Operating margin was 8.8% for the full year of 2010, compared to 8.5% for the corresponding period in 2009. Non-GAAP operating margin was 13.2% for the full year 2010, compared to 9.8% for the corresponding period in 2009.

Excluding the bad debt provision, full year 2010 operating margin and non-GAAP operating margin was 11.2% and 15.6%, respectively.

Provision for Income Taxes

One of the Company's operating entities obtained software enterprise status in 2009. This entity is in the process of obtaining the preferential tax treatment of software enterprise. Once obtained, it will provide a two-year Corporate Income Tax ("CIT") exemption status followed by a 50% reduction of CIT payable for the subsequent three years. This tax treatment is subject to annual approval by PRC local authorities. The Company believes this operating unit will obtain this tax status from 2010. As a result, this particular operating entity began to enjoy the first year of a two-year tax-free status in 2010.

Net Income and Earnings per ADS

Net income was US$12.1 million for the full year 2010, an increase of 63.8% from US$7.4 million for the corresponding period in 2009. Diluted earnings per ADS was US$0.45, compared to US$0.36 for the corresponding period in 2009.

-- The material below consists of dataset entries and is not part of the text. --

-- ==== Sys2Proof/Machine/Operands.lean ====
section
/-! DEFINITION. The operand forms of engine words: groups, spans and masks of vector registers (R119, R141, R185, R186),
scalars at issue (R29), random bits of an element (R124), and the addresses of vector memory words (R26, R143, R207). -/

namespace Sys2Proof.Machine

namespace State

/-- A vector register by number. -/
def vreg (s : State) (n : Nat) : VReg := s.vregs.getD n 0

/-- A group or span of registers as one number, the named register lowest (R141). -/
def groupNat (s : State) (r : Reg) (regs : Nat) : Nat :=
  (List.range regs).foldl (fun a m => a + (s.vreg (r.toNat + m)).toNat * 2 ^ (2048 * m)) 0

/-- The elements of `bits` bits of a group, `n` of them (R119, R141). -/
def elems (s : State) (r : Reg) (regs bits n : Nat) : List Nat :=
  let g := s.groupNat r regs
  (List.range n).map fun i => g / 2 ^ (bits * i) % 2 ^ bits

/-- Writes one vector register. -/
def setVreg (s : State) (n : Nat) (v : VReg) : State := { s with vregs := s.vregs.setIfInBounds n v }

/-- Writes a group from its number. -/
def setGroup (s : State) (r : Reg) (regs g : Nat) : State :=
  (List.range regs).foldl (fun s m => s.setVreg (r.toNat + m) (BitVec.ofNat 2048 (g / 2 ^ (2048 * m)))) s

/-- The number of a run of elements of `bits` bits, the first lowest. -/
def packElems (bits : Nat) (xs : List Nat) : Nat := xs.foldr (fun x a => x % 2 ^ bits + a * 2 ^ bits) 0

/-- Writes a group from its elements; bits above them become zero (R185). -/
def setElems (s : State) (r : Reg) (regs bits : Nat) (xs : List Nat) : State :=
  s.setGroup r regs (packElems bits xs)

/-- A mask register; k0 is all ones (R140). -/
def kreg (s : State) (n : Nat) : KReg := if n = 0 then BitVec.allOnes 256 else s.kregs.getD n 0

/-- Writes a mask register; k0 keeps its ones. -/
def setKreg (s : State) (n : Nat) (v : KReg) : State :=
  if n = 0 then s else { s with kregs := s.kregs.setIfInBounds n v }

/-- Element i of es bytes of a group of 2^w registers is active (R141). -/
def activeBit (k : KReg) (w es i : Nat) : Bool := k.getLsbD (i * es / 2 ^ w)

/-- The active elements of an operand under mask k (R186). -/
def active (s : State) (k : BitVec 4) (w : BitVec 2) (bits n : Nat) : List Bool :=
  (List.range n).map fun i => activeBit (s.kreg k.toNat) w.toNat (bits / 8) i

/-- Flags that an entry sets, not yet ordered before the sequencer (R125). -/
def setFlags (s : State) (f : Flags) : State := { s with fpPend := s.fpPend ||| f }

end State

/-- The scalar that an entry read at issue (R29). -/
def Entry.reg (e : Entry) (r : Reg) : Word := e.regs[r.toNat]'r.isLt

/-- The iteration of a micro-order; 0 outside a table (R143). -/
def Entry.iter (e : Entry) : Nat := match e.micro with | some m => m.iter | none => 0

/-- How element i of an entry rounds: the random bits only under rsr (R124, R188). -/
def roundCtl (o : EOp) (e : Entry) (s : State) (i : Nat) : RoundCtl :=
  ⟨o.rm, o.sat,
   if o.rm = .rsr then
     rndBits s.launch.seed s.launch.task (e.isn % 2 ^ 52) (match e.micro with | some m => m.k | none => 0) i
   else 0⟩

/-- Writes the active elements of d and the flags of their results; the others keep their values (R186). -/
def writeMasked (o : EOp) (t : ElemType) (res : Nat → Nat × Flags) (s : State) : State :=
  let n := o.elems t
  let old := s.elems o.d o.regs t.bits n
  let act := s.active o.k o.w t.bits n
  let rs := ((old.zip act).zipIdx).map fun p => if p.1.2 then res p.2 else (p.1.1, 0)
  (s.setElems o.d o.regs t.bits (rs.map (·.1))).setFlags (rs.foldl (fun a r => a ||| r.2) 0)

/-- Writes every element of d. -/
def writeWhole (o : EOp) (t : ElemType) (res : Nat → Nat × Flags) (s : State) : State :=
  let rs := (List.range (o.elems t)).map res
  (s.setElems o.d o.regs t.bits (rs.map (·.1))).setFlags (rs.foldl (fun a r => a ||| r.2) 0)

/-- The elements of a source governed by w. -/
def srcElems (o : EOp) (r : Reg) (t : ElemType) (s : State) : List Nat := s.elems r o.regs t.bits (o.elems t)

/-- An operation on pairs of elements of a and b (R186). -/
def map2 (o : EOp) (f : Nat → Nat → Nat × Flags) : Body := fun _ s =>
  let a := srcElems o o.a o.ty s
  let b := srcElems o o.b o.ty s
  .ok () (writeMasked o o.ty (fun i => f (a.getD i 0) (b.getD i 0)) s)

/-- An operation on elements of a. -/
def map1 (o : EOp) (f : Nat → Nat × Flags) : Body := fun _ s =>
  let a := srcElems o o.a o.ty s
  .ok () (writeMasked o o.ty (fun i => f (a.getD i 0)) s)

/-! Addresses of vector memory words -/

/-- The number of a queue's first rebase register: b0 to b7 of L, C and S in turn (R143, R255). -/
def rebaseBase : Queue → Nat
  | .l => 0 | .c => 8 | .s => 16

/-- What the rebase selector adds to an address (R143). -/
def rebaseOf (q : Queue) (o : MOp) (e : Entry) (s : State) : Word :=
  if o.re then BitVec.ofNat 64 e.iter * s.rebase.getD (rebaseBase q + o.rbn.toNat) 0 else 0

/-- The effective global address (R207). -/
def globalEa (q : Queue) (o : MOp) (e : Entry) (s : State) : Word :=
  e.reg o.a + o.imm.signExtend 64 + rebaseOf q o e s

/-- The effective scratchpad address of the form of R26. -/
def scratchEa (q : Queue) (o : MOp) (e : Entry) (s : State) : Nat :=
  let a := (e.reg o.a + (o.imm.extractLsb' 0 9).setWidth 64 * 16 + rebaseOf q o e s).toNat % 2 ^ 32
  if o.imm.getLsbD 11 then
    let rank := (o.imm.extractLsb' 9 2).toNat
    a % 2 ^ 20 + rank * 2 ^ 20 + a / 2 ^ 22 % 2 * 2 ^ 22 + 2 ^ 23 + a / 2 ^ 24 * 2 ^ 24
  else a

/-- Element addresses of a contiguous access: (element, address) of the active ones (R207). -/
def contiguousAddrs (ea modulus es : Nat) (act : List Bool) : List (Nat × Nat) :=
  (act.zipIdx.filter (·.1)).map fun p => (p.2, (ea + p.2 * es) % modulus)

/-- Element addresses of a gather or scatter (R207). -/
def indexedAddrs (base modulus es : Nat) (xs : List Nat) (act : List Bool) : List (Nat × Nat) :=
  (act.zipIdx.filter (·.1)).map fun p =>
    (p.2, ((base : Int) + (BitVec.ofNat 32 (xs.getD p.2 0)).toInt * es).emod modulus |>.toNat)

/-- A pair enters a list sorted by address, after those at the same address. -/
def insertByAddr (x : Nat × Nat) : List (Nat × Nat) → List (Nat × Nat)
  | [] => [x]
  | y :: r => if x.2 < y.2 then x :: y :: r else y :: insertByAddr x r

/-- The elements by ascending address, for the order of faults (R330). -/
def byAddr (xs : List (Nat × Nat)) : List (Nat × Nat) := xs.foldl (fun a x => insertByAddr x a) []

/-- The checks of the elements of a global access in the order of R330: alignment, then translation and permission. -/
def checkGlobal (s : State) (k : Access) (es : Nat) (xs : List (Nat × Nat)) : Option Trap :=
  (byAddr xs).findSome? fun x =>
    if x.2 % es ≠ 0 then some ⟨.misalign, 0, BitVec.ofNat 64 x.2⟩
    else match s.locsOf k false true (bytesAt x.2 es) with
      | .error t => some t
      | .ok _ => none

/-- The checks of the elements of a scratchpad access: alignment, then R66. -/
def checkScratch (s : State) (es : Nat) (xs : List (Nat × Nat)) : Option Trap :=
  (byAddr xs).findSome? fun x =>
    if x.2 % es ≠ 0 then some ⟨.misalign, 0, BitVec.ofNat 64 x.2⟩
    else match s.scrKeys x.2 es with
      | .error t => some t
      | .ok _ => none

/-- The locations of an element's bytes, after the checks. -/
def elemLocs (s : State) (k : Access) (plain : Bool) (es : Nat) (a : Nat) : List Nat :=
  match s.locsOf k false plain (bytesAt a es) with
  | .ok ls => ls
  | .error _ => []

/-- Splits a run of bytes into elements. -/
def chunks (es : Nat) : Nat → List Byte → List (List Byte)
  | 0, _ => []
  | n + 1, bs => bs.take es :: chunks es n (bs.drop es)

/-- Writes the loaded elements into d; the others keep their values (R186, R208). -/
def loadElems (o : MOp) (xs : List (Nat × Nat)) (bs : List Byte) (s : State) : State :=
  let n := o.elems
  let vals := (xs.map (·.1)).zip ((chunks o.es xs.length bs).map bytesToNat)
  let old := s.elems o.d o.regs o.ty.bits n
  let new := vals.foldl (fun (v : List Nat) p => v.set p.1 p.2) old
  s.setElems o.d o.regs o.ty.bits new

/-- How the bytes of a global access are read. -/
abbrev Reader := State → List Nat → List Nat → Res (List Byte)

/-- A global load: checks, translation, the read, the registers (R207, R208). -/
def loadGlobal (o : MOp) (read : Reader) (xs : List (Nat × Nat)) (s : State) : Res Unit :=
  match checkGlobal s .load o.es xs with
  | some t => .trap t
  | none =>
    let vas := xs.flatMap fun x => bytesAt x.2 o.es
    let locs := xs.flatMap fun x => elemLocs s .load true o.es x.2
    (read (s.note vas) vas locs).bind fun bs s => .ok () (loadElems o xs bs s)

/-- A scratchpad load (R66, R208). -/
def loadScratch (o : MOp) (xs : List (Nat × Nat)) (s : State) : Res Unit :=
  match checkScratch s o.es xs with
  | some t => .trap t
  | none =>
    let keys := xs.flatMap fun x => match s.scrKeys x.2 o.es with | .ok ks => ks | .error _ => []
    match (xs.flatMap fun x => bytesAt x.2 o.es).zip keys |>.find? fun p => s.memory.scrPoison.contains (p.2 / 64 * 64) with
    | some p => .trap ⟨.eccunc, 3, BitVec.ofNat 64 p.1⟩
    | none => .ok () (loadElems o xs (keys.map (Mem.read s.memory.scratch)) s)

/-- The bytes that a store writes, element by element in ascending element order (R210). -/
def storeElems (o : MOp) (xs : List (Nat × Nat)) (place : Nat → List Nat) (s : State) : List (Nat × Byte) :=
  let vals := s.elems o.d o.regs o.ty.bits o.elems
  xs.flatMap fun x => (place x.2).zip (natToBytes o.es (vals.getD x.1 0))

/-- A plain global store (R207, R210). -/
def storeGlobalVec (o : MOp) (xs : List (Nat × Nat)) (s : State) : Res Unit :=
  match checkGlobal s .store o.es xs with
  | some t => .trap t
  | none =>
    let ws := storeElems o xs (elemLocs s .store true o.es) s
    (s.note (xs.flatMap fun x => bytesAt x.2 o.es)).storePlain ws

/-- A scratchpad store (R66, R210). -/
def storeScratchVec (o : MOp) (xs : List (Nat × Nat)) (s : State) : Res Unit :=
  match checkScratch s o.es xs with
  | some t => .trap t
  | none => .ok () (s.putScr (storeElems o xs (fun a => match s.scrKeys a o.es with | .ok ks => ks | .error _ => []) s))

end Sys2Proof.Machine
end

Excluding the on-time bad debt provision recorded in the fourth quarter, full year 2010 net income and diluted earnings per ADS was US$15.6 million and US$0.58, respectively, representing an increase of 111.3% and 61.1% year-over-year, respectively.

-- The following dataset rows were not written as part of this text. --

/-- In a DET launch: the first element, by address, whose page refuses an ordered access, or a staging log that has no room for
the sequenced ones (R296, R343). -/
def orderedRefusal (s : State) (fn : Nat) (xs : List (Nat × Nat)) : Option Trap :=
  if s.launch.det then
    let bad := (byAddr xs).findSome? fun x =>
      let leaf := leafAt s x.2
      if Leaf.ordered leaf ∧ orderedRefused s leaf then some ⟨.detviol, 3, BitVec.ofNat 64 x.2⟩ else none
    match bad with
    | some t => some t
    | none =>
      if isSeqd fn ∧ s.logShort (xs.filter fun x => Leaf.ordered (leafAt s x.2)).length then some ⟨.watchdog, 9, 0⟩ else none
  else none

/-- The stack of some element is not ready yet (R311). -/
def elemsWait (s : State) (es : Nat) (xs : List (Nat × Nat)) : Bool :=
  xs.any fun x => s.stackWaits (elemLocs s .atomic false es x.2)

/-- A poisoned unit under the elements of a read-modify-write (R337). -/
def atomicPoison (s : State) (es : Nat) (xs : List (Nat × Nat)) : Option Trap :=
  (byAddr xs).findSome? fun x => s.poisonTrap (bytesAt x.2 es) (elemLocs s .atomic false es x.2)

/-- A poisoned bank word under the elements of a scratchpad read-modify-write (R337, R339). -/
def bankPoison (s : State) (es : Nat) (xs : List (Nat × Nat)) : Option Trap :=
  (byAddr xs).findSome? fun x =>
    match s.readScr x.2 es with
    | .trap t => some t
    | _ => none

/-- One element of a VRDM at its home: held, sent, or performed (R211, R282, R296). -/
def vrdmElem (fn : Nat) (o : MOp) (isn : Nat) (x : Nat × Nat) (v : Nat) (s : State) : State :=
  let locs := elemLocs s .atomic false o.es x.2
  let op := vecAtomic fn o v
  let l := locs.headD 0
  if s.launch.det ∧ Leaf.ordered (leafAt s x.2) then
    holdAccess s (ownHeld s x.1 isn (isSeqd fn) [(l, op)] none false)
  else if isRemote l then askAtomic s l op false none
  else (atomicHome op locs s).1.remember l

/-- One element of a VRDM at its bank (R68). -/
def vrdmBank (fn : Nat) (o : MOp) (x : Nat × Nat) (v : Nat) (s : State) : State :=
  match s.scrKeys x.2 o.es with
  | .error _ => s
  | .ok ks => s.putScr (ks.zip (((vecAtomic fn o v).apply (ks.map (Mem.read s.memory.scratch))).1))

/-- One Combine of a tree reduction at memory (R132, R211). -/
def treeCombine (fn : Nat) (o : MOp) (x y : Nat) : Nat :=
  if o.ty.bits = 32 then (atomicNew 32 fn (BitVec.ofNat 32 x) (BitVec.ofNat 32 y) 0).toNat
  else (atomicNew 64 fn (BitVec.ofNat 64 x) (BitVec.ofNat 64 y) 0).toNat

Non-GAAP net income was US$18.6 million for the full year 2010, an increase of 117.9% from US$8.5 million for the corresponding period in 2009. Non-GAAP diluted earnings per ADS was US$0.70 for the full year 2010, compared to US$0.42 for the corresponding period in 2009.

Excluding the bad debt provision recorded in the fourth quarter, full year 2010 non-GAAP net income and non-GAAP diluted earnings per ADS was US$22.1 million and US$0.83 respectively, representing an increase of 158.8% and 97.6% year-over-year, respectively.

Cash Flow and DSO

Operating cash flow for the full year of 2010 was an inflow of approximately US$10.0 million. Days sales outstanding was 85 days for the full year of 2010.

Recent Developments

In February 2011, the Company announced that it provided for one particular client a one-time bad debt provision of US$3.5 million, or US$0.13 per ADS for the full year of 2010. While exploring business cooperation opportunities with this client, a Japan-based client with whom the Company had a multi-year relationship, the Company discovered a credit risk associated with this client.  The Company discovered this matter in mid-February. The information showed signs of going concern issues for this client.  In an effort to be pro-active and prudent, the Company provided a one-time provision of the doubtful accounts for the full receivable balance for this client as of December 31, 2010.  As there is significant doubt with respect to the collection of this balance, the Company believes the provision provided is appropriate. HiSoft believes the provision will not have a material impact on its revenue growth in 2011.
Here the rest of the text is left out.